== Data for this exercise ==

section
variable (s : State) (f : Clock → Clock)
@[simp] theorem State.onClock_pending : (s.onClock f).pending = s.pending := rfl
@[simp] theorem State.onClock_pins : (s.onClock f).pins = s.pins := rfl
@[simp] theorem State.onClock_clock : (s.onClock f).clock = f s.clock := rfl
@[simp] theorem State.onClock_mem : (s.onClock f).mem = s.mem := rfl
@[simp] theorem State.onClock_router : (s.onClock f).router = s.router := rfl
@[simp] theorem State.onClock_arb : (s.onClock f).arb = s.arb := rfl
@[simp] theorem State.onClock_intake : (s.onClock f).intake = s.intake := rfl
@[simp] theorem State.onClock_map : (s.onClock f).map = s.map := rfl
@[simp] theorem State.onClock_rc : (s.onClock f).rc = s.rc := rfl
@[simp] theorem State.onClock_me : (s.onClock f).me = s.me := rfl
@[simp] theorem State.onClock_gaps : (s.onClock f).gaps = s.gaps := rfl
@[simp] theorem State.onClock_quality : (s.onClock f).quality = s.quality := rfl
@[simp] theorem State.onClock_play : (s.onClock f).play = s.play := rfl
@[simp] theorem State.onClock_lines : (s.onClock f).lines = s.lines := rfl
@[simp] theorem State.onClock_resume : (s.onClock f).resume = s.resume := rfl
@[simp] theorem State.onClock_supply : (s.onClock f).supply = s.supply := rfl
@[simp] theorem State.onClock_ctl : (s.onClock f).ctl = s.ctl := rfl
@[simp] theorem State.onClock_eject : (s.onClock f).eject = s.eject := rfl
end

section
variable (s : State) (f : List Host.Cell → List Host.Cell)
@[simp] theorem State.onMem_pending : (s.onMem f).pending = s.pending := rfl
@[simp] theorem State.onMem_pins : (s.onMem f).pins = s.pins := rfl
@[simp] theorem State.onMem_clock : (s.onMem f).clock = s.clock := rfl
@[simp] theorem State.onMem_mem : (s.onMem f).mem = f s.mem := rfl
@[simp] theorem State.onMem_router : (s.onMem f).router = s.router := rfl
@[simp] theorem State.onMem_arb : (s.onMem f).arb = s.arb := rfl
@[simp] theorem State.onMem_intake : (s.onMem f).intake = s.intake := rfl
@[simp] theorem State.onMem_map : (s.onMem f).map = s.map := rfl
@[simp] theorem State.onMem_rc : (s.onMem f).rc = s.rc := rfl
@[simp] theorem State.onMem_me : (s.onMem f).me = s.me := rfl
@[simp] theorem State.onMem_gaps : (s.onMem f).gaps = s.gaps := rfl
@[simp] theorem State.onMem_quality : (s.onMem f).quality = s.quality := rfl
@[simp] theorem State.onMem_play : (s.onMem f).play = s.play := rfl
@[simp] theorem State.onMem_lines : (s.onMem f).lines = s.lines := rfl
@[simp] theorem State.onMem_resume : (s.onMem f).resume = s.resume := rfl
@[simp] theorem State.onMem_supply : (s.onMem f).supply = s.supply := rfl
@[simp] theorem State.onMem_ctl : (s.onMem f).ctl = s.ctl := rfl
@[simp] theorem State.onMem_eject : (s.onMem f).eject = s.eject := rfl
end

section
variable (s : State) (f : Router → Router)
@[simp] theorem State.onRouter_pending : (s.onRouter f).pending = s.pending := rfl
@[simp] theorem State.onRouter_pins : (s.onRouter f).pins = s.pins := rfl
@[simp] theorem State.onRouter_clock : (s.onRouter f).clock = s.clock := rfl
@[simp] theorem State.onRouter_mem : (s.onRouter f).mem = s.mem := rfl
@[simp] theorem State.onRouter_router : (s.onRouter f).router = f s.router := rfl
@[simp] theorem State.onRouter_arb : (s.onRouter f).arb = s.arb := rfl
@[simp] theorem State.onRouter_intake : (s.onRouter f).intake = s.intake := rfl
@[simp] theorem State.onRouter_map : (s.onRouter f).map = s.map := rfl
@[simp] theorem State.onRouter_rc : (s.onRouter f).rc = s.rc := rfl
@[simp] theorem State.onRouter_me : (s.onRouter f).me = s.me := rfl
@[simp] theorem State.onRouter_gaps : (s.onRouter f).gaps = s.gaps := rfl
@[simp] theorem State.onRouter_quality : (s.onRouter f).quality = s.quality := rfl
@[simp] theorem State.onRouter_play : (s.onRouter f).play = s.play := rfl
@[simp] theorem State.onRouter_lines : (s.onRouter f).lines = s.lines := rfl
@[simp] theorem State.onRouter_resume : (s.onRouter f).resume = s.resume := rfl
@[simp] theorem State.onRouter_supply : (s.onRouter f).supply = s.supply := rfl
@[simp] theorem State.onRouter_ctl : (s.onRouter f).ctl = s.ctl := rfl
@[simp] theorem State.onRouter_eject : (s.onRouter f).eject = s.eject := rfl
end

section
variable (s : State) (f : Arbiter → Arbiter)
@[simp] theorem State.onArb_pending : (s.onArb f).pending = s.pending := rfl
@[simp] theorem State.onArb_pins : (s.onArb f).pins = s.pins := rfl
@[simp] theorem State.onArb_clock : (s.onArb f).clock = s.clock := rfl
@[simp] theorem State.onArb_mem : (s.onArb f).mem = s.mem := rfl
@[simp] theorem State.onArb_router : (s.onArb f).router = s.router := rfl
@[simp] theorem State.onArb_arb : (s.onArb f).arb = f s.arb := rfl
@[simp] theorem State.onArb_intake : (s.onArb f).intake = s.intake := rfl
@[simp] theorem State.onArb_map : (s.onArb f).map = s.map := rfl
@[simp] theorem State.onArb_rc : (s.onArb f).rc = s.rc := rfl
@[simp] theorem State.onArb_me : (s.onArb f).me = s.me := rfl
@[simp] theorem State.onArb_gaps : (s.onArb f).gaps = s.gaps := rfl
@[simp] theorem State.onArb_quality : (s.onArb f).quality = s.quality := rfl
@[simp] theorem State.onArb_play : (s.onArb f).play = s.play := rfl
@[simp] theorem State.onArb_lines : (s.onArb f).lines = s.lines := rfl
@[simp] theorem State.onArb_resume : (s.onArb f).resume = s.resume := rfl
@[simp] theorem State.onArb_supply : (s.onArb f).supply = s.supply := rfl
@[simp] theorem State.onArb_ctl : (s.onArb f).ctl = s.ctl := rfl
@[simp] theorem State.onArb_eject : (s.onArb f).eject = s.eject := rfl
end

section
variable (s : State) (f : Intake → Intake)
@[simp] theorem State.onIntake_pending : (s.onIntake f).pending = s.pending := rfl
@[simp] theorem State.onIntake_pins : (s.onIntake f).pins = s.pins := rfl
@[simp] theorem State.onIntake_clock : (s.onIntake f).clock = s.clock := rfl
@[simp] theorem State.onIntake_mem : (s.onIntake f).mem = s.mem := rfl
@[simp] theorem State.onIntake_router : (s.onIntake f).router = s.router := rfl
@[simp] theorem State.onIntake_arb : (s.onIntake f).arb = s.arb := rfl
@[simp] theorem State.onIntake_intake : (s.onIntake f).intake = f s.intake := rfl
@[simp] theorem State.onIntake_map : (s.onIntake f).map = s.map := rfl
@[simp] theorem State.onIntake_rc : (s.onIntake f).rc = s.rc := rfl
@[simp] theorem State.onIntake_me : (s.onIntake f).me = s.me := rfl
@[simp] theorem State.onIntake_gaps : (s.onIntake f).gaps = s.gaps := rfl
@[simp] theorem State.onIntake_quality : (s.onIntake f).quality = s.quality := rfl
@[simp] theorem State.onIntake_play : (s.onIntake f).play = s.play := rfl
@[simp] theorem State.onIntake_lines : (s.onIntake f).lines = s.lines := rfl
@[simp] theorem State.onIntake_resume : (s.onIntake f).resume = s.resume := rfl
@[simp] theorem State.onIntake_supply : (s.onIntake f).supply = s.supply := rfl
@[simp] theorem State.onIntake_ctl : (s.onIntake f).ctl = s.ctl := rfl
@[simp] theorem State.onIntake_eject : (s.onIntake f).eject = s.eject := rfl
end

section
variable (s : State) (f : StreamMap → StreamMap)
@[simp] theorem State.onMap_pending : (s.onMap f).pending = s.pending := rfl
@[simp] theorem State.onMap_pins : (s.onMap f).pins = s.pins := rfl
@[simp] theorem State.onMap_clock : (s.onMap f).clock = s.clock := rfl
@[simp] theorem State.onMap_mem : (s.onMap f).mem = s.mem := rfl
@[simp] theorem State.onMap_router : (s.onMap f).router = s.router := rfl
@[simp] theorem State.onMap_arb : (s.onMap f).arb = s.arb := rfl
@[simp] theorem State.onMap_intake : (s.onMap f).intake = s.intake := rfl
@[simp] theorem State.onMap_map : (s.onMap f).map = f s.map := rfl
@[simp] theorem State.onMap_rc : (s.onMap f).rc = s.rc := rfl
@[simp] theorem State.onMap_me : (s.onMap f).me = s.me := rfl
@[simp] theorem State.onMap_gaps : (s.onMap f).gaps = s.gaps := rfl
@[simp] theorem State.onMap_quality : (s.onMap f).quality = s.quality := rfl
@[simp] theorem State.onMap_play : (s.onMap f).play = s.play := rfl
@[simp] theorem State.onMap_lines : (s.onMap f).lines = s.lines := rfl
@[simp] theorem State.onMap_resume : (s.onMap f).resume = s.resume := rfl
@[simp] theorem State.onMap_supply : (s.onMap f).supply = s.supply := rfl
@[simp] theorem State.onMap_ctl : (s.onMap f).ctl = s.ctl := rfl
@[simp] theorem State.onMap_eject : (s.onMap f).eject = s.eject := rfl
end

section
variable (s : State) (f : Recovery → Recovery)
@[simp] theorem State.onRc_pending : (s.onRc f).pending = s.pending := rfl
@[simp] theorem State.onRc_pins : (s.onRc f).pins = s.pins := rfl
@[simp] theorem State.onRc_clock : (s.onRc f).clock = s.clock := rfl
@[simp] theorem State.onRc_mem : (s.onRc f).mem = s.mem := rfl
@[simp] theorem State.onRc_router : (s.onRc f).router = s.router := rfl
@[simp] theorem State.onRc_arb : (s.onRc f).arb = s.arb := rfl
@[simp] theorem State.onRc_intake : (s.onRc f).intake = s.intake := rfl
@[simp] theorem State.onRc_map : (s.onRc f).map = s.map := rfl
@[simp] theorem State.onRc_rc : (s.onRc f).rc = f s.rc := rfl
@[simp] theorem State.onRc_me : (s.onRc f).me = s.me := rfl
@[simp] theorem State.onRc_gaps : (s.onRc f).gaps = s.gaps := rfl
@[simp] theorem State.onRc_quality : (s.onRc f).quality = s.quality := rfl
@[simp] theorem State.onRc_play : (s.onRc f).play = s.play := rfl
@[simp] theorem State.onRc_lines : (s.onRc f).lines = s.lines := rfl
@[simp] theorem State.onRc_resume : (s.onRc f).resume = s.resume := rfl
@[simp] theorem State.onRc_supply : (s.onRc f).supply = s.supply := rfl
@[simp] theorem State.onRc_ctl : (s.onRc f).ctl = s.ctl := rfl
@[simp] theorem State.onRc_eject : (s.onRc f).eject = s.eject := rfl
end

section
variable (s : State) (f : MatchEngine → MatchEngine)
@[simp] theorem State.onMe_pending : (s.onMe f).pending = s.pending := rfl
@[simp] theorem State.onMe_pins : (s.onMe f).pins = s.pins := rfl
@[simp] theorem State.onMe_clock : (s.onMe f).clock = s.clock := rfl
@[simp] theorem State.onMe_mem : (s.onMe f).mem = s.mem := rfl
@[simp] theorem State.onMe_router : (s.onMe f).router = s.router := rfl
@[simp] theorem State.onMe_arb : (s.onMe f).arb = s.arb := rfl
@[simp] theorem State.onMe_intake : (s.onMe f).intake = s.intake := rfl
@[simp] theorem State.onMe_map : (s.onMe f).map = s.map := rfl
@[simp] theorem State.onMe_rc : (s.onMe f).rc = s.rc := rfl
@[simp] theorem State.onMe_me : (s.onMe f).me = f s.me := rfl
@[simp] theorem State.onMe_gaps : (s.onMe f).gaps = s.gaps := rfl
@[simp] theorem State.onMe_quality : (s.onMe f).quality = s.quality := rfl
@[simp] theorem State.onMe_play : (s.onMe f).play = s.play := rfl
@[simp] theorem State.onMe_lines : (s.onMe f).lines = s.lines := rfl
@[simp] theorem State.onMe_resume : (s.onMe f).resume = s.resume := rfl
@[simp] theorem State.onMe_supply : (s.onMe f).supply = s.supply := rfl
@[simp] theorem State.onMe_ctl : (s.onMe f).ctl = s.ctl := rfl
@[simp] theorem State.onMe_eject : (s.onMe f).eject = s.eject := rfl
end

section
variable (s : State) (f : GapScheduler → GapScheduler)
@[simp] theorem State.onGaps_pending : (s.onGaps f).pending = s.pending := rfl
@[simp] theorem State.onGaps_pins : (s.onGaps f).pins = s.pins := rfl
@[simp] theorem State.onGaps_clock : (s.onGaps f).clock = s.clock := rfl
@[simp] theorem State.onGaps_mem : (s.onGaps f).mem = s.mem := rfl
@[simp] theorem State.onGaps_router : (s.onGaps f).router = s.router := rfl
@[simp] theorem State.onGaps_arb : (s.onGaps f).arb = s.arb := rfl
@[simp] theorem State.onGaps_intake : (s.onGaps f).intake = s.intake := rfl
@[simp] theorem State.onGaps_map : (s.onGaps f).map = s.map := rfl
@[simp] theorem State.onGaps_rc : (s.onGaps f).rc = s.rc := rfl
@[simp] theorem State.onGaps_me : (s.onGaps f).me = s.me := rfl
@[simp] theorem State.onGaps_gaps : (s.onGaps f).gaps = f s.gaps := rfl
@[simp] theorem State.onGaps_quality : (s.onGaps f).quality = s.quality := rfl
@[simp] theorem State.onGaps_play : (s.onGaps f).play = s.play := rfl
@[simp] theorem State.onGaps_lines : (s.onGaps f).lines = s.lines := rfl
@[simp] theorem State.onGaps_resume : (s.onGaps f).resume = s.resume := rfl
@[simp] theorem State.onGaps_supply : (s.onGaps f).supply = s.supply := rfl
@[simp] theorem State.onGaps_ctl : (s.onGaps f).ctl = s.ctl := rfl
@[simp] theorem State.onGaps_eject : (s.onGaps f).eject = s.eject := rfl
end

== Exercise brief ==
Your answer must consist solely of the lines above between the line holding "(s.onMem f).resume = s.resume := rfl" and the line holding "variable (s : State) (f : Router → Router)", inclusive, copied exactly.

== Answer to the exercise ==
@[simp] theorem State.onMem_resume : (s.onMem f).resume = s.resume := rfl
@[simp] theorem State.onMem_supply : (s.onMem f).supply = s.supply := rfl
@[simp] theorem State.onMem_ctl : (s.onMem f).ctl = s.ctl := rfl
@[simp] theorem State.onMem_eject : (s.onMem f).eject = s.eject := rfl
end

section
variable (s : State) (f : Router → Router)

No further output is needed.